PROVIDED ENTRIES:

-- ==== Sys2Proof/Machine/Inbound.lean ====
section
/-! DEFINITION. The inbound gather-scatter engine: `IN_REGISTER`, `CAPQ`, `DELIVER` (spec/43_inbound_engine.md R180 to
R194). -/

namespace Sys2Proof.Machine

/-- A live registration that is replaced is counted and reported (R181). -/
def countStale (a : Word64) (s : State) : State :=
  if s.dev.live s.cfg then
    report (.staleRegistration s.dev.inDescAddr a) { s with dev := { s.dev with staleCount := s.dev.staleCount + 1 } }
  else s

/-- `IN_REGISTER(a)` (R180). -/
def inRegister (a : Word64) (s : State) : Run Unit :=
  (decodeSGL a s).andThen fun sgl s =>
    let s := countStale a s
    .done () { s with dev := s.dev.install a sgl.1 sgl.2 }

/-- The command `IN_REGISTER` (R180): the written value is the address (R94). -/
def execInRegister (value : Word64) (s : State) : Host.Outcome State Fault Refusal := (inRegister value s).outcome

/-- The command `CAPQ` (R183). -/
def execCapq (s : State) : Host.Outcome State Fault Refusal := .next (s.record (.capacityReturned (capacity s.cfg s.dev)))

/-- The payload write of one iteration: none when there is nothing to write (R184, R185). -/
def storePayload (addr : Nat) (v : List Byte) (s : State) : Run Unit :=
  if v.isEmpty then .done () s else store addr v s

/-- The cursor after `k` bytes went into the current buffer (R184): at the buffer's end it steps to the next one. -/
def Device.advance (d : Device) (length k : Nat) : Device :=
  if d.curOff.toNat + k = length then { d with curIdx := d.curIdx + 1, curOff := 0 }
  else { d with curOff := BitVec.ofNat 64 (d.curOff.toNat + k) }

/-- The scatter loop (R184, R185) over the registered buffers from the cursor onward, with the input left; `n` is the
number of all the input's bytes. Each iteration exhausts the input or steps to the next buffer. -/
def scatter (n : Nat) : (bufs : List Buffer) → (input : List Byte) → State → Run Unit
  | _, [], s => .done () s
  | [], d :: ds, s => raise (.overrun n (n - (d :: ds).length)) s
  | b :: rest, d :: ds, s =>
    let input := d :: ds
    let off := s.dev.curOff.toNat
    if b.length.toNat < off then .stuck .cursorBeyondBuffer
    else
      let k := min input.length (b.length.toNat - off)
      (storePayload (b.base.toNat + off) (input.take k) s).andThen fun _ s =>
        scatter n rest (input.drop k) { s with dev := s.dev.advance b.length.toNat k }

/-- Completion (R188): the cache says Done with this call's byte count, the header is written, then the interrupt. -/
def complete (n : Nat) (s : State) : Run Unit :=
  let h : Header := { s.dev.inHdr with status := s.cfg.statusDone, actualLength := BitVec.ofNat 64 n }
  (encodeHeader s.dev.inDescAddr h { s with dev := { s.dev with inHdr := h } }).andThen fun _ s =>
    .done () (notifyIf (notifyRequested s.cfg h.notifyFlags) .inn s)

/-- The test of `Precheck` (R187): the delivery is larger than the capacity. -/
def precheckFails (n : Nat) (s : State) : Bool :=
  s.cfg.overrunPolicy == .precheck && decide (capacity s.cfg s.dev < n)

/-- `DELIVER(d)` (R184): the drop guard, the test of `Precheck`, the scatter, the completion. -/
def deliver (d : List Byte) (s : State) : Run Unit :=
  if !s.dev.live s.cfg then .done () s
  else if precheckFails d.length s then raise (.overrun d.length 0) s
  else
    (scatter d.length (s.dev.registered.drop s.dev.curIdx) d s).andThen fun _ s => complete d.length s

/-- The command `DELIVER` (R184). -/
def execDeliver (d : List Byte) (s : State) : Host.Outcome State Fault Refusal := (deliver d s).outcome

end Sys2Proof.Machine
end

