theorem step_of_decodeError {s : State} {t : Transaction} {rest : List Arrival} {e : DecodeError}
    (h : s.arrivals = .command t :: rest) (hd : decode s.cfg t = .error e) :
    step s = .refused (.notADeviceAccess e) := by
  simp only [step, fetchNext_of_command h, hd]

theorem step_of_notLetIn {s : State} {t : Transaction} {rest : List Arrival} {i : Instr} {r : Refusal}
    (h : s.arrivals = .command t :: rest) (hd : decode s.cfg t = .ok i) (hr : notLetIn s i = some r) :
    step s = .refused r := by
  simp only [step, fetchNext_of_command h, hd, notLetIn_setArrivals, hr]

/-- Settles O7. -/
theorem stepOnOtherArrivals : Obligations.StepOnOtherArrivals := fun _ =>
  ⟨step_of_idle, fun _ _ => step_of_guestStores, fun _ _ _ => step_of_decodeError, fun _ _ _ _ => step_of_notLetIn⟩

/-- A step that answers a next state was idle, let guest stores land, or ran a command. -/
theorem step_next_cases {s t : State} (h : step s = .next t) :
    t = s ∨ (∃ rest stores, t = { s with arrivals := rest, mem := s.mem.putStores stores }) ∨
      ∃ rest i, exec i { s with arrivals := rest } = .next t := by
  match harr : s.arrivals with
  | [] =>
    rw [step_of_idle harr] at h
    cases h
    exact .inl rfl
  | .guestStores stores :: rest =>
    rw [step_of_guestStores harr] at h
    cases h
    exact .inr (.inl ⟨rest, stores, rfl⟩)
  | .command tr :: rest =>
    match hdec : decode s.cfg tr with
    | .error e => rw [step_of_decodeError harr hdec] at h; cases h
    | .ok i =>
      match hlet : notLetIn s i with
      | some r => rw [step_of_notLetIn harr hdec hlet] at h; cases h
      | none => exact .inr (.inr ⟨rest, i, (stepRunsDecodedCommand s tr rest i harr hdec hlet).symm.trans h⟩)

/-! ### The device after a command -/

/-- `Notify(Out)`, if the header asks for it, is all `OUT_SUBMIT` does to the device (R34). -/
theorem outSubmitDev_eq_notifyIf (s : State) (wanted : Bool) :
    outSubmitDev s.cfg s.dev wanted = (notifyIf wanted .out s).dev := (notifyIf_out_dev wanted s).symm

theorem countedStale_staleCount (p : Params) (d : Device) :
    (countedStale p d).staleCount = if d.live p then d.staleCount + 1 else d.staleCount := by
  unfold countedStale
  split <;> rfl

theorem Device.live_iff {p : Params} {d : Device} :
    d.live p = true ↔ d.inValid = true ∧ d.inHdr.status = p.statusPending := by simp [Device.live]

/-- What a delivery may change: the inbound flag, the line, the cached header and the cursor. -/
theorem deliveredDev.frame {p : Params} {d e : Device} {n : Nat} (h : deliveredDev p d e n) :
    e = { d with
      inPending := e.inPending
      irqLine := e.irqLine
      inHdr := e.inHdr
      curIdx := e.curIdx
      curOff := e.curOff } := by
  rcases h with hd | ⟨c, wanted, hd, rfl⟩
  · rw [hd]
  · rw [hd]; rfl

/-- The cached header after a delivery (R27, R188): as before, or Done with the call's byte count. -/
theorem deliveredDev.inHdr {p : Params} {d e : Device} {n : Nat} (h : deliveredDev p d e n) :
    e.inHdr = d.inHdr ∨
      e.inHdr = { d.inHdr with status := p.statusDone, actualLength := BitVec.ofNat 64 n } := by
  rcases h with hd | ⟨c, wanted, hd, rfl⟩
  · rw [hd]; exact .inl rfl
  · rw [hd]; exact .inr rfl

/-- A delivery never clears the inbound flag. -/
theorem deliveredDev.inPending {p : Params} {d e : Device} {n : Nat} (h : deliveredDev p d e n)
    (hp : d.inPending = true) : e.inPending = true := by
  rcases h with hd | ⟨c, wanted, hd, rfl⟩
  · rw [hd]; exact hp
  · rw [hd]; simp [completedDev, hp]

/-- What a command that answers a next state did to the device's own state, with no regard to the ports. -/
inductive DevChange : Instr → State → State → Prop
  /-- Any command that leaves the device alone. -/
  | kept {i : Instr} {s t : State} (cfg : t.cfg = s.cfg) (dev : t.dev = s.dev) : DevChange i s t
  /-- `OUT_SUBMIT` (R34). -/
  | notified {s t : State} (v : Word64) (w : AccessWidth) (wanted : Bool) (cfg : t.cfg = s.cfg)
      (dev : t.dev = outSubmitDev s.cfg s.dev wanted) : DevChange (.outSubmit v w) s t
  /-- `IN_REGISTER`, completed (R180). -/
  | registered {s t : State} (v : Word64) (w : AccessWidth) (h : Header) (bl : List Buffer) (cfg : t.cfg = s.cfg)
      (bound : h.bufferCount.toNat ≤ Config.maxBuffers) (count : bl.length = h.bufferCount.toNat)
      (dev : t.dev = (countedStale s.cfg s.dev).install v h bl) : DevChange (.inRegister v w) s t
  /-- `ACK` with bit 0 set (R213). -/
  | ackedOut {s : State} (v : Word64) (w : AccessWidth) (h0 : v.getLsbD 0 = true) :
      DevChange (.ack v w) s (acknowledge .out s)
  /-- `ACK` with bit 1 set alone (R213). -/
  | ackedIn {s : State} (v : Word64) (w : AccessWidth) (h0 : v.getLsbD 0 = false) (h1 : v.getLsbD 1 = true) :
      DevChange (.ack v w) s (acknowledge .inn s)
  /-- `DELIVER`, however it ended (R184). -/
  | delivered {s t : State} (d : List Byte) (cfg : t.cfg = s.cfg) (dev : deliveredDev s.cfg s.dev t.dev d.length)
      (inv : s.dev.CursorInv → t.dev.CursorInv) : DevChange (.deliver d) s t
  /-- `RESET`, or `CONSTRUCT` with a backend (R280, R282). -/
  | reset {i : Instr} {s t : State} (cause : i = .reset ∨ ∃ x y z, i = .construct x y z)
      (dev : t.dev = Device.reset) : DevChange i s t
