-- ==== Sys2Proof/Syntax.lean ====
section
/-! DEFINITION. The commands of the block: one constructor for each row of spec/opcode_table.json.

Operands are what the event brings from outside the state. `cycle` is the REFCLK cycle within the present
tick (0 to 99,999) at which the event happens (log 5). An event that acts on the head of a queue (a received
telegram, a field report) has no operand: the head is the data. -/

namespace Sys2Proof

/-- The events of the LSC-2 (spec/opcode_table.json). -/
inductive Instr where
  /-- POWER_ON, R193 -/
  | powerOn
  /-- RESET_ASSERT, R193 -/
  | resetAssert
  /-- RESET_RELEASE, R193 -/
  | resetRelease
  /-- IMAGE_CHECKED, R192: the bytes the configuration memory gives, from its first. -/
  | imageChecked (image : Bytes)
  /-- LISTEN_END, R194 -/
  | listenEnd
  /-- REBUILD_TIMER_EXPIRY, R64 -/
  | rebuildTimerExpiry
  /-- RESTART_NODE, R196: the directive at the head of the receive queue. -/
  | restartNode
  /-- WARM_START, R196 -/
  | warmStart
  /-- TICK, R148 -/
  | tick
  /-- CLOCK_TRIM, R159 -/
  | clockTrim
  /-- STATUS_PERIOD, R152 -/
  | statusPeriod
  /-- TRACK_INPUT_CHANGE, R178: the pin's new electrical level. -/
  | trackInputChange (input cycle : Nat) (high : Bool)
  /-- FIRST_LEVEL, R179 -/
  | firstLevel (input cycle : Nat)
  /-- BERTH_RISE, R10 -/
  | berthRise (input cycle : Nat)
  /-- BRAKE_POINT_RISE, R13 -/
  | brakePointRise (input cycle : Nat)
  /-- BERTH_FALL, R14 -/
  | berthFall (input cycle : Nat)
  /-- DWELL_MARK, R34 -/
  | dwellMark (platform : Nat)
  /-- DWELL_EXPIRY, R33 -/
  | dwellExpiry (platform : Nat)
  /-- AUTH_WAIT_EXPIRY, R37 -/
  | authWaitExpiry (platform : Nat)
  /-- CUE_WAIT_EXPIRY, R41 -/
  | cueWaitExpiry (platform : Nat)
  /-- POWER_WAIT_EXPIRY, R35 -/
  | powerWaitExpiry (platform : Nat)
  /-- HANDOVER_RETRY_EXPIRY, R51: the record's tag. -/
  | handoverRetryExpiry (tag : Nat)
  /-- ORPHAN_RETRY_EXPIRY, R56: the record's tag. -/
  | orphanRetryExpiry (tag : Nat)
  /-- HANDOVER, R57 -/
  | handover
  /-- TAKEOVER, R52 -/
  | takeover
  /-- REFUSAL, R53 -/
  | refusal
  /-- STALL_WATCH_EXPIRY, R63: the record's tag. -/
  | stallWatchExpiry (tag : Nat)
  /-- RENEW_ASK, R65 -/
  | renewAsk
  /-- RENEW_REPLY, R66 -/
  | renewReply
  /-- GATE_COMPLETION, R71: the section record and the rising edges seen in the gate. -/
  | gateCompletion (record edges : Nat)
  /-- RECLOSE_DELAY_EXPIRY, R79: the section record. -/
  | recloseDelayExpiry (record : Nat)
  /-- CLOSE_ALLOWANCE_EXPIRY, R80: the section record. -/
  | closeAllowanceExpiry (record : Nat)
  /-- ISOLATE_SECTION, R84 -/
  | isolateSection
  /-- RESTORE_SECTION, R85 -/
  | restoreSection
  /-- COUNTED_START_EXPIRY, R91: the section record. -/
  | countedStartExpiry (record : Nat)
  /-- RETRY_WAIT_END, R95: the platform. -/
  | retryWaitEnd (platform : Nat)
  /-- ASK_WAIT_END, R99: the platform. -/
  | askWaitEnd (platform : Nat)
  /-- POWER_ASK, R96 -/
  | powerAsk
  /-- QUEUED_ASK_REFRESH_EXPIRY, R97: the section record. -/
  | queuedAskRefreshExpiry (record : Nat)
  /-- POWER_RETURN, R98 -/
  | powerReturn
  /-- POWER_GRANT, R100 -/
  | powerGrant
  /-- POWER_DEFER, R100 -/
  | powerDefer
  /-- TAKEN_START_EXPIRY, R100: the section record. -/
  | takenStartExpiry (record : Nat)
  /-- ACK_INCIDENT, R115 -/
  | ackIncident
  /-- CLEAR_INCIDENT, R116 -/
  | clearIncident
  /-- DECLARE_INCIDENT, R117 -/
  | declareIncident
  /-- CLEAR_OVERFLOW, R122 -/
  | clearOverflow
  /-- CLEARED_LINGER_END, R118: the incident's id. -/
  | clearedLingerEnd (origin serial : Nat)
  /-- ESCALATION_EXPIRY, R120: the own incident's serial. -/
  | escalationExpiry (serial : Nat)
  /-- INCIDENT, R123 -/
  | incident
  /-- PEER_AGEING, R124: the peer incident's id. -/
  | peerAgeing (origin serial : Nat)
  /-- INCIDENT_REFRESH, R128: the own incident's serial. -/
  | incidentRefresh (serial : Nat)
  /-- ANNOUNCE, R136 -/
  | announce
  /-- CANCEL_ANNOUNCE, R136 -/
  | cancelAnnounce
  /-- WAKE_TIMER_EXPIRY, R138 -/
  | wakeTimerExpiry
  /-- READY_RISE, R142 -/
  | readyRise
  /-- READY_FALL, R142 -/
  | readyFall
  /-- PLAYER_TIMER_EXPIRY, R142 -/
  | playerTimerExpiry
  /-- TRANSMIT_START, R163: the moment, the bit times the line has been quiet, and whether the line
  echoes the first bit within 24 bit times. -/
  | transmitStart (cycle quiet : Nat) (echoed : Bool)
  /-- TELEGRAM_SENT, R164 -/
  | telegramSent (cycle : Nat)
  /-- COLLISION, R164 -/
  | collision (cycle : Nat)
  /-- ECHO_FAULT, R166 -/
  | echoFault (cycle : Nat)
  /-- LINE_BUS_FAULT_QUIET_END, R165 -/
  | lineBusFaultQuietEnd
  /-- TELEGRAM_RECEIVED, R167: the bytes received whole. -/
  | telegramReceived (cycle : Nat) (bytes : Bytes)
  /-- STATUS, R170 -/
  | status
  /-- NEIGHBOUR_ABSENT, R170: the watched node. -/
  | neighbourAbsent (node : Nat)
  /-- PLAN_OPEN, R173 -/
  | planOpen
  /-- PLAN_BLOCK, R174 -/
  | planBlock
  /-- PLAN_CLOSE, R175 -/
  | planClose
  /-- PLAN_TIMER_EXPIRY, R175 -/
  | planTimerExpiry
  /-- ANSWER, R188 -/
  | answer
  /-- VALID_FRAME, R180: the bytes of a station link frame. -/
  | validFrame (bytes : Bytes)
  /-- POINT, R182 -/
  | point
  /-- SWEEP_BEGIN, R184 -/
  | sweepBegin
  /-- SWEEP_END, R184 -/
  | sweepEnd
  /-- SWEEP_WAIT_END, R184 -/
  | sweepWaitEnd
  /-- STATION_LINK_SILENCE, R180 -/
  | stationLinkSilence
  /-- STATION_LINK_BREAK, R180 -/
  | stationLinkBreak
  /-- COMMAND_FRAME_SENT, R186 -/
  | commandFrameSent
  /-- WORKSTATION_DIRECTIVE, R187 -/
  | workstationDirective
  /-- PLAN_CLEAR, R187 -/
  | planClear
  /-- PLAN_ENTRY, R187 -/
  | planEntry
  /-- PLAN_SEND, R187 -/
  | planSend
  /-- UNKNOWN_DIRECTIVE, R189 -/
  | unknownDirective
  /-- HOLD_TRAIN, R19 -/
  | holdTrain
  /-- RELEASE_TRAIN, R19 -/
  | releaseTrain
  /-- WITHDRAW_RUN, R20 -/
  | withdrawRun
  /-- INSERT_RUN, R21 -/
  | insertRun
  /-- SET_MODE, R27 -/
  | setMode
  /-- FIELD_QUERY, R190 -/
  | fieldQuery
  /-- DAY_START, R157 -/
  | dayStart
  /-- FRAGMENT, R200: the bytes that arrived before the line fell quiet. -/
  | fragment (cycle : Nat) (bytes : Bytes)
  /-- BRAKE_POINT_FALL, R179 -/
  | brakePointFall (input cycle : Nat)
  deriving DecidableEq, Repr

end Sys2Proof
end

WHAT THE EXERCISE ASKS: Start with the first line of the data and print every line exactly. The line containing "def countStale (a" is the last one to include.

RESULT OF THE TASK:
-- ==== Sys2Proof/Machine/Inbound.lean ====
section
/-! DEFINITION. The inbound gather-scatter engine: `IN_REGISTER`, `CAPQ`, `DELIVER` (spec/43_inbound_engine.md R180 to
R194). -/

namespace Sys2Proof.Machine

/-- A live registration that is replaced is counted and reported (R181). -/
def countStale (a : Word64) (s : State) : State :=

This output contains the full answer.